-- ==== Sys2Proof/Laws/Params.lean ====
section
/-! SUPPORT. What each field of the two engines' parameters is, once, by rfl, for simp: no later proof unfolds
`engineParams`, `numF64` or `exactParams` (unfolding them lets the elaborator compute with 2^1074). -/

namespace Sys2Proof

@[simp] theorem numF64_add : numF64.add = F64.add := rfl
@[simp] theorem numF64_sub : numF64.sub = F64.sub := rfl
@[simp] theorem numF64_mul : numF64.mul = F64.mul := rfl
@[simp] theorem numF64_div : numF64.div = F64.div := rfl
@[simp] theorem numF64_lt : numF64.lt = F64.lt := rfl
@[simp] theorem numF64_eq : numF64.eq = F64.eq := rfl
@[simp] theorem numF64_ofInt : numF64.ofInt = F64.ofInt := rfl
@[simp] theorem numF64_ofReal (x : ℝ) : numF64.ofReal x = F64.ofReal x := by simp [Num.ofReal, numF64]

/-- What `F64.ofReal` does, in steps of 2^−1076: on a whole number of them, and between two. -/
theorem F64.ofReal_of_steps (x : ℝ) (s : Nat) (h : (s : ℝ) = |x| * 2 ^ 1076) :
    F64.ofReal x = F64.pack (decide (x < 0)) (F64.roundBits (2 * s) 8) := by
  rw [F64.ofReal, ← h, Nat.floor_natCast]
  rw [if_pos rfl]

theorem F64.ofReal_between_steps (x : ℝ) (s : Nat) (h₁ : (s : ℝ) < |x| * 2 ^ 1076)
    (h₂ : |x| * 2 ^ 1076 < s + 1) :
    F64.ofReal x = F64.pack (decide (x < 0)) (F64.roundBits (2 * s + 1) 8) := by
  have hs : ⌊|x| * 2 ^ 1076⌋₊ = s := (Nat.floor_eq_iff (s.cast_nonneg.trans h₁.le)).2 ⟨h₁.le, h₂⟩
  rw [F64.ofReal, hs]
  rw [if_neg h₁.ne]

@[simp] theorem engineParams_nctx : engineParams.nctx = 2 := rfl
@[simp] theorem engineParams_fieldW : engineParams.fieldW = 32 := rfl
@[simp] theorem engineParams_orders : engineParams.orders = [4, 16, 64, 256] := rfl
@[simp] theorem engineParams_num : engineParams.num = numF64 := rfl
@[simp] theorem engineParams_nscMax : engineParams.nscMax = 4096 := rfl
@[simp] theorem engineParams_point : engineParams.point = defaultPoint := rfl
@[simp] theorem engineParams_txScale : engineParams.txScale = F64.sqrtNat := rfl
@[simp] theorem engineParams_xd : engineParams.xd = directProvider numF64 twiddle := rfl
@[simp] theorem engineParams_xp : engineParams.xp = Config.xp := rfl
@[simp] theorem engineParams_openDemap : engineParams.openDemap = openGroup := rfl
@[simp] theorem engineParams_bitbufCap : engineParams.bitbufCap = 32752 := rfl
@[simp] theorem engineParams_sampbufCap : engineParams.sampbufCap = 8191 := rfl

namespace Machine

@[simp] theorem numExact_add (a b : ℝ) : numExact.add a b = a + b := rfl
@[simp] theorem numExact_sub (a b : ℝ) : numExact.sub a b = a - b := rfl
@[simp] theorem numExact_mul (a b : ℝ) : numExact.mul a b = a * b := rfl
theorem numExact_div (a b : ℝ) : numExact.div a b = if b = 0 then Config.exactDivByZero a else a / b := rfl
@[simp] theorem numExact_div_of_ne (a b : ℝ) (hb : b ≠ 0) : numExact.div a b = a / b := if_neg hb
@[simp] theorem numExact_lt (a b : ℝ) : numExact.lt a b = true ↔ a < b := by simp [numExact]
@[simp] theorem numExact_eq (a b : ℝ) : numExact.eq a b = true ↔ a = b := by simp [numExact]
@[simp] theorem numExact_ofInt (n : Int) : numExact.ofInt n = (n : ℝ) := rfl
@[simp] theorem numExact_ofReal (x : ℝ) : numExact.ofReal x = x := by simp [Num.ofReal, numExact]
@[simp] theorem numExact_zero : numExact.zero = 0 := by simp [Num.zero]

variable (nscMax : Nat) (pilotRef : Cx ℝ) (txScale : Nat → ℝ) (xp : Provider ℝ)

@[simp] theorem exactParams_nctx : (exactParams nscMax pilotRef txScale xp).nctx = 2 := rfl
@[simp] theorem exactParams_fieldW : (exactParams nscMax pilotRef txScale xp).fieldW = 32 := rfl
@[simp] theorem exactParams_orders : (exactParams nscMax pilotRef txScale xp).orders = [4, 16, 64, 256] := rfl
@[simp] theorem exactParams_num : (exactParams nscMax pilotRef txScale xp).num = numExact := rfl
@[simp] theorem exactParams_nscMax : (exactParams nscMax pilotRef txScale xp).nscMax = nscMax := rfl
@[simp] theorem exactParams_point : (exactParams nscMax pilotRef txScale xp).point = exactPoint := rfl
@[simp] theorem exactParams_pilotRef : (exactParams nscMax pilotRef txScale xp).pilotRef = pilotRef := rfl
@[simp] theorem exactParams_txScale : (exactParams nscMax pilotRef txScale xp).txScale = txScale := rfl
@[simp] theorem exactParams_xd : (exactParams nscMax pilotRef txScale xp).xd = exactProvider := rfl
@[simp] theorem exactParams_xp : (exactParams nscMax pilotRef txScale xp).xp = xp := rfl
@[simp] theorem exactParams_openDemap (bps : Nat) (z : Cx ℝ) :
    (exactParams nscMax pilotRef txScale xp).openDemap bps z = none := rfl

/-- The syntax and the decoder use the parameters fixed by decision: `CTX` tells `NCTX` contexts apart, a count
field has `FIELD_W` bits, and the legal `ORDER` fields are those of `ORDERS`. -/
theorem Params.Legal.ctx_field {T : Type} {P : Params T} {R : Reading T} (h : P.Legal R) : 2 ^ 1 = P.nctx := by
  simp [h.nctx]

theorem Params.Legal.count_field {T : Type} {P : Params T} {R : Reading T} (h : P.Legal R) :
    Word = BitVec P.fieldW := by rw [h.fieldW]

theorem Params.Legal.order_field {T : Type} {P : Params T} {R : Reading T} (h : P.Legal R) (order : BitVec 8) :
    legalOrder order = true ↔ 2 ^ order.toNat ∈ P.orders := by
  rw [h.orders]
  revert order
  decide +kernel

end Machine

end Sys2Proof
end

*****

▸ **What is needed**: Starting with the first line of the listing, output each line exactly until you have included the one containing "F64.div := rfl".

▸ **Result of the task**:
-- ==== Sys2Proof/Laws/Params.lean ====
section
/-! SUPPORT. What each field of the two engines' parameters is, once, by rfl, for simp: no later proof unfolds
`engineParams`, `numF64` or `exactParams` (unfolding them lets the elaborator compute with 2^1074). -/

namespace Sys2Proof

@[simp] theorem numF64_add : numF64.add = F64.add := rfl
@[simp] theorem numF64_sub : numF64.sub = F64.sub := rfl
@[simp] theorem numF64_mul : numF64.mul = F64.mul := rfl
@[simp] theorem numF64_div : numF64.div = F64.div := rfl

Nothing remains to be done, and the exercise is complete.